THE PROBLEM = Beneath this task are records; print exactly the stretch of them from the line with "match s.slotTeam c ((o - 0x300000)" through the line with "else if o < 0x400000 then .error .addrXlate", both ends included.

EXERCISE DATA =
/-- Physical view of a register-pool byte: the group of the quarter that holds it resident now. R102 orders the groups of a team; in the run
of one group its resident granules lie in the order of `Group.hot` (DESIGN CHOICE, log 66). -/
def State.poolByte (s : State) (c q o : Nat) : Option (Nat × Group × Loc) :=
  (s.groups.filterMap fun (key, g) =>
    if key / 64 == c && quarterOf (key % 64) == q && g.base ≤ o && o < g.base + g.poolBytes then
      let gb := 32 * g.width
      match g.hot[(o - g.base) / gb]? with
      | some gran =>
        let r := (o - g.base) % gb
        some (key, g, Loc.vreg key (8 * gran + r / (4 * g.width)) (r % (4 * g.width) / 4) (r % 4))
      | none => none
    else none).head?

/-- Physical view of a scratchpad byte: the team that holds its 1 KiB block. -/
def State.scratchByte (s : State) (c o : Nat) : Option (Nat × Team × Nat) :=
  (s.teams.filterMap fun (id, t) =>
    if t.resident && (t.core == c || (t.pair && t.core + 1 == c)) then
      (t.smap.find? fun (blk, phys) => phys == o / 1024 && (t.core + (if t.pair then blk / 512 else 0)) == c).map
        fun (blk, _) => (id, t, blk * 1024 + o % 1024)
    else none).head?

/-- One byte of the window (R156 to R159). -/
def State.windowLoc (s : State) (ctx va : Nat) (k : Access) : Except Cause Loc :=
  let off := va - windowBase
  let c := off / 0x1000000
  let o := off % 0x1000000
  let own (t : Team) (l : Loc) : Except Cause Loc := if s.teamCtx t == ctx then .ok l else .error .addrPerm
  let perm : Except Cause Loc := .error .addrPerm
  if decide (160 ≤ c) then .error .addrXlate
  else if k == .fetch then perm
  else if o < 0x080000 then
    match s.scratchByte c o with | some (id, t, x) => own t (.scratch id x) | none => perm
  else if o < 0x100000 then .error .addrXlate
  else if o < 0x140000 then
    match s.poolByte c ((o - 0x100000) / 0x10000) (o % 0x10000) with
    | some (_, g, l) => match tget s.teams g.team with | some t => own t l | none => perm
    | none => perm
  else if o < 0x180000 then .error .addrXlate
  else if o < 0x1A0000 then
    match (s.core c).owner.bind fun i => (tget s.teams i).map fun t => (i, t) with
    | some (i, t) => own t (.tile i ((c - t.core) * 0x20000 + (o - 0x180000)))
    | none => perm
  else if o < 0x200000 then .error .addrXlate
  else if o < 0x280000 then
    match (s.core c).owner.bind fun i => (tget s.teams i).map fun t => (i, t) with
    | some (i, t) => own t (.acc i ((c - t.core) * 0x80000 + (o - 0x200000)))
    | none => perm
  else if o < 0x300000 then .error .addrXlate
  else if o < 0x308000 then
    match s.slotTeam c ((o - 0x300000) / 0x1000) with | some (id, t) => own t (.barrier id (o % 0x1000)) | none => perm
  else if o < 0x309000 then
    if k.writes then perm else .ok (.status c (o - 0x308000))
  else if o < 0x400000 then .error .addrXlate
  else if o < 0x800000 then
    let e := (o - 0x400000) / 0x10000
    match s.group? c e with
    | some g =>
      let r := o % 0x10000
      match tget s.teams g.team with
      | some t =>
        if s.teamCtx t != ctx || decide (32 * g.width * g.vgran ≤ r) then perm
        else .ok (.vreg (c * 64 + e) (r / (4 * g.width)) (r % (4 * g.width) / 4) (r % 4))
      | none => perm
    | none => perm
  else
    match s.slotTeam c ((o - 0x800000) / 0x100000) with
    | some (id, t) =>
      if s.teamCtx t != ctx then perm
      else if decide (s.teamScratch t ≤ o % 0x100000) then .error .scratchBound
      else .ok (.scratch id (o % 0x100000))
    | none => perm

/-- The address lies in level-4 index 0x0FE, which is never walked (R63). -/
def inWindow (va : Nat) : Bool := va / 2 ^ 48 == 0xFE

def collect {α β : Type} (f : α → Except Cause β) : List α → Except Cause (List β)
  | [] => .ok []
  | x :: r => match f x with
    | .error e => .error e
    | .ok y => (collect f r).map (y :: ·)

/-- Addresses of the table entries that the walk of an address reads, as far as it gets. -/
def State.entriesOf (s : State) (ctx va : Nat) : List Nat :=
  if inWindow va || decide (2 ^ 57 ≤ va) then []
  else match s.ctx? ctx with
    | some c => walkEntries s va walkLevels c.root.toNat
    | none => []

/-- The table entry at which the walk of an address waits for a repair copy (01 R13), whatever the entry holds. -/
def State.walkStall (s : State) (ctx va : Nat) : Option Nat := (s.entriesOf ctx va).find? fun ea => s.locWaits (.hbm ea)

/-- Resolves an access of `n` bytes at `va`, which must not cross a 64 KiB page outside the window (R324, check 2). One whose walk waits
stands at the entry it waits for, so that the access waits (`accWaits`). -/
def State.resolve (s : State) (ctx die : Nat) (lane : Bool) (va n : Nat) (k : Access) : Except Cause Acc :=
  if inWindow va then
    match collect (fun i => s.windowLoc ctx (va + i) k) (List.range n) with
    | .error e => .error e
    | .ok ls => .ok { ctx := ctx, die := die, locs := ls, leaf := none, va := va }
  else match s.walkStall ctx va with
    | some ea => .ok { ctx := ctx, die := die, locs := List.replicate n (.hbm ea), leaf := none, va := va }
    | none => match s.translate ctx lane va k with
      | .error e => .error e
      | .ok (l, ea, e, size) =>
        .ok { ctx := ctx, die := die, locs := (List.range n).map l.plus, leaf := some (ea, e, size), va := va }

/-! ### Late results (15 R331) -/

/-- A late instruction has the destination. -/
def lateTo (d : Dest) (l : List Pending) : Bool := l.any fun p => p.dests.contains d

/-- The destination is one of a late instruction that is not covered: what it holds is undefined (15 R331). -/
def Group.awaits (g : Group) (d : Dest) : Bool := lateTo d g.pending || lateTo d g.done

/-- Late instructions, of which something else has written a destination. -/
def clobberAll (d : Dest) (l : List Pending) : List Pending :=
  l.map fun p => if p.dests.contains d then { p with clobbered := d :: p.clobbered } else p

/-- A write to a destination of a late instruction that is not covered leaves an undefined value once both are done (15 R331). -/
def Group.clobber (g : Group) (d : Dest) : Group :=
  if g.awaits d then { g with pending := clobberAll d g.pending, done := clobberAll d g.done } else g

/-! ### Reading and writing one byte -/

/-- The status page (07 R159), byte `off`, as a context sees it. -/
def State.statusByte (s : State) (ctx c off : Nat) : Byte :=
  match s.slotTeam c (off / 512) with
  | none => 0
  | some (id, t) =>
    if s.teamCtx t != ctx then 0
    else
      let o := off % 512
      let num (base v : Nat) : Byte := BitVec.ofNat 8 (v / 256 ^ (o - base))
      if o < 4 then num 0 t.index
      else if o < 8 then num 4 ctx
      else if o < 16 then num 8 (((s.launchOf t).map (·.kdAddr.toNat)).getD 0)
      else if o = 16 then BitVec.ofNat 8 (1 + (if (s.core c).owner == some id then 2 else 0) + (if t.pair then 4 else 0))
      else if 128 ≤ o ∧ o < 256 then
        match s.groups.find? fun (key, g) => key / 64 == c && g.team == id && g.index == o - 128 with
        | some (key, _) => BitVec.ofNat 8 (key % 64)
        | none => 0xFF
      else 0

/-- Byte `i` of a word. -/
def byteOf {w : Nat} (x : BitVec w) (i : Nat) : Byte := x.extractLsb' (8 * i) 8

/-- `x` with byte `i` replaced. -/
def withByte (x : Word32) (i : Nat) (b : Byte) : Word32 :=
  (x &&& ~~~(BitVec.ofNat 32 (255 * 2 ^ (8 * i)))) ||| (b.setWidth 32 <<< (8 * i))

/-- Tile register and accumulator that a matrix operation uses. -/
def MatKind.tile : MatKind → Option Nat
  | .tld t | .shape t _ _ | .mma _ _ t | .mmap _ _ t => some t
  | _ => none

def MatKind.acc : MatKind → Option Nat
  | .accz a | .mma _ a _ | .mmap _ a _ | .accrd a => some a
  | _ => none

SOLUTION TO THIS PROBLEM =
    match s.slotTeam c ((o - 0x300000) / 0x1000) with | some (id, t) => own t (.barrier id (o % 0x1000)) | none => perm
  else if o < 0x309000 then
    if k.writes then perm else .ok (.status c (o - 0x308000))
  else if o < 0x400000 then .error .addrXlate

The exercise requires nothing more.